Morales-Perez also argues that the district court violated his Sixth Amendment rights by considering his prior conviction at all in determining his sentence because he did not admit the prior conviction when he pled guilty. A prior drug conviction "need not be proven beyond a reasonable doubt or admitted by the defendant to satisfy the Sixth Amendment." United States v. Esparza-Gonzalez, 422 F.3d 897, 907 (9th Cir.2005). This argument therefore fails.
Morales-Perez finally seeks a limited remand pursuant to United States v. Ameline, 409 F.3d 1073 (9th Cir.2005) (en banc).
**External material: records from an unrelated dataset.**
/-- An accepted cistern write changes exactly its bytes; an accepted read answers the bytes, or ECC with data 0; accesses stall while the interface retrains (R26, R36, R254, R256, R259, R260, R263). -/
def Obligations.CisternAccessesComplete : Prop :=
  ∀ (s : State) (a k : Nat), Running s →
    (∀ (q : CisReq) (f : CisFault) (others : List CisAccess), Completes (.cisternRead q a k f others) s
      ((cisOrder (others.length + 1) [] ({ q := q, a := a, k := k, f := f } :: others)).foldl cisternServe s)) ∧
    (∀ (q : CisReq) (v : Nat) (others : List CisAccess), Completes (.cisternWrite q a k v others) s
      ((cisOrder (others.length + 1) [] ({ q := q, a := a, k := k, w := some v } :: others)).foldl cisternServe s)) ∧
    (∀ (q : CisReq) (f : CisFault) (v : Nat), cisStalls s q = true → inAperture a = true →
      (∃ u, Completes (.cisternRead q a k f []) s u ∧ u.cis.stalled = s.cis.stalled ++ [{ q := q, a := a, k := k, f := f }] ∧
        u.mem = s.mem ∧ u.regs = s.regs ∧ u.resp = s.resp) ∧
      (∃ u, Completes (.cisternWrite q a k v []) s u ∧ u.cis.stalled = s.cis.stalled ++ [{ q := q, a := a, k := k, w := some v }] ∧
        u.mem = s.mem ∧ u.regs = s.regs ∧ u.resp = s.resp)) ∧
    (∀ (o : Origin) (v : Nat), wordsWait s = false → cisStalls s (.bus o) = false → accessCode s o a k (some (word v)) false = none → inAperture a = true →
      cisRefusal o.isHost a k false s = none →
      ∃ u, Completes (.cisternWrite (.bus o) a k v []) s u ∧ u.resp[o.idx] = [{ code := .ok }] ∧
        (∀ i, i < k → (u.byte (a + i)).toNat = v / 256 ^ i % 256) ∧ (∀ b, b < a ∨ a + k ≤ b → u.byte b = s.byte b) ∧
        (Memory.wf s.mem = true → Memory.wf u.mem = true)) ∧
    (∀ (q : CisReq) (v : Nat), (∀ o, q ≠ .bus o) → cisStalls s q = false → cisRefusal false a k false s = none →
      ∃ u, Completes (.cisternWrite q a k v []) s u ∧ u.resp = s.resp ∧
        (∀ i, i < k → (u.byte (a + i)).toNat = v / 256 ^ i % 256) ∧ (∀ b, b < a ∨ a + k ≤ b → u.byte b = s.byte b) ∧
        (Memory.wf s.mem = true → Memory.wf u.mem = true)) ∧
    (∀ (q : CisReq) (v : Nat), (∀ o, q ≠ .bus o) → cisStalls s q = false → cisRefusal false a 4 false s = none → a % 8 = 0 →
      ∃ u, Completes (.cisternWrite q a 8 v []) s u ∧ u.resp = s.resp ∧
        (∀ i, i < 8 → (u.byte (a + i)).toNat = v / 256 ^ i % 256) ∧ (∀ b, b < a ∨ a + 8 ≤ b → u.byte b = s.byte b)) ∧
    (∀ q : CisReq, (∀ o, q ≠ .bus o) → cisStalls s q = false → poisonAt s (a / 8) = false →
      Completes (.cisternRead q a k .none []) s s) ∧
    (∀ o : Origin, wordsWait s = false → cisStalls s (.bus o) = false → accessCode s o a k none false = none → inAperture a = true → cisRefusal o.isHost a k true s = none →
      mergeHolds s a k = false → poisonAt s (a / 8) = false →
      (∃ u, Completes (.cisternRead (.bus o) a k .none []) s u ∧ u.resp[o.idx] = [{ code := .ok, data := s.bytesNat a k }] ∧
        u.mem = s.mem ∧ u.regs = s.regs) ∧
      (∃ u, Completes (.cisternRead (.bus o) a k (.uncorr false) []) s u ∧ u.resp[o.idx] = [{ code := .ecc }] ∧ u.mem = s.mem ∧
        u.flag R.CIS_STATUS F.CIS_STATUS_UE_EV = true ∧ u.fld R.CIS_UE_ADDR F.CIS_UE_ADDR_ADDR = a / 8 * 8 ∧
        u.fld R.CIS_UE_INFO F.CIS_UE_INFO_SOURCE = (CisReq.bus o).code)) ∧
    (∀ (line : Nat) (f : Vector CisFault 4), s.cis.merge.any (fun e => e.line == line) = true →
      ∃ u, Completes (.mergeEntryAge line f) s u ∧ u.cis.merge.any (fun e => e.line == line) = false ∧ u.mem = s.mem) ∧
    (∀ (line : Nat) (f : Vector CisFault 4), s.cis.merge.any (fun e => e.line == line) = false → Completes (.mergeEntryAge line f) s s)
Because we vacate his sentence and remand for resentencing pursuant to the modified categorical approach, we need not consider Ameline. However, the district court will resentence Morales-Perez under the current advisory system.
The sentence is VACATED, and the case is REMANDED for resentencing.
TALLMAN, Circuit Judge, dissenting:
We must presume that when the United States Sentencing Commission wrote the enhancement guideline for prior drug trafficking offenses it had in mind Title 21 of the United States Code. Section 841(a)(1) declares that it "shall be unlawful for any person knowingly or intentionally . . . to manufacture, distribute, or dispense, or possess with intent to . . . distribute . . . a controlled substance. . . ." 21 U.S.C. § 841(a)(1) (emphasis added). That is the heart of federal drug trafficking offenses and the California statutes are no different. The intent to sell element is the key to the proper analysis which the majority overlooks.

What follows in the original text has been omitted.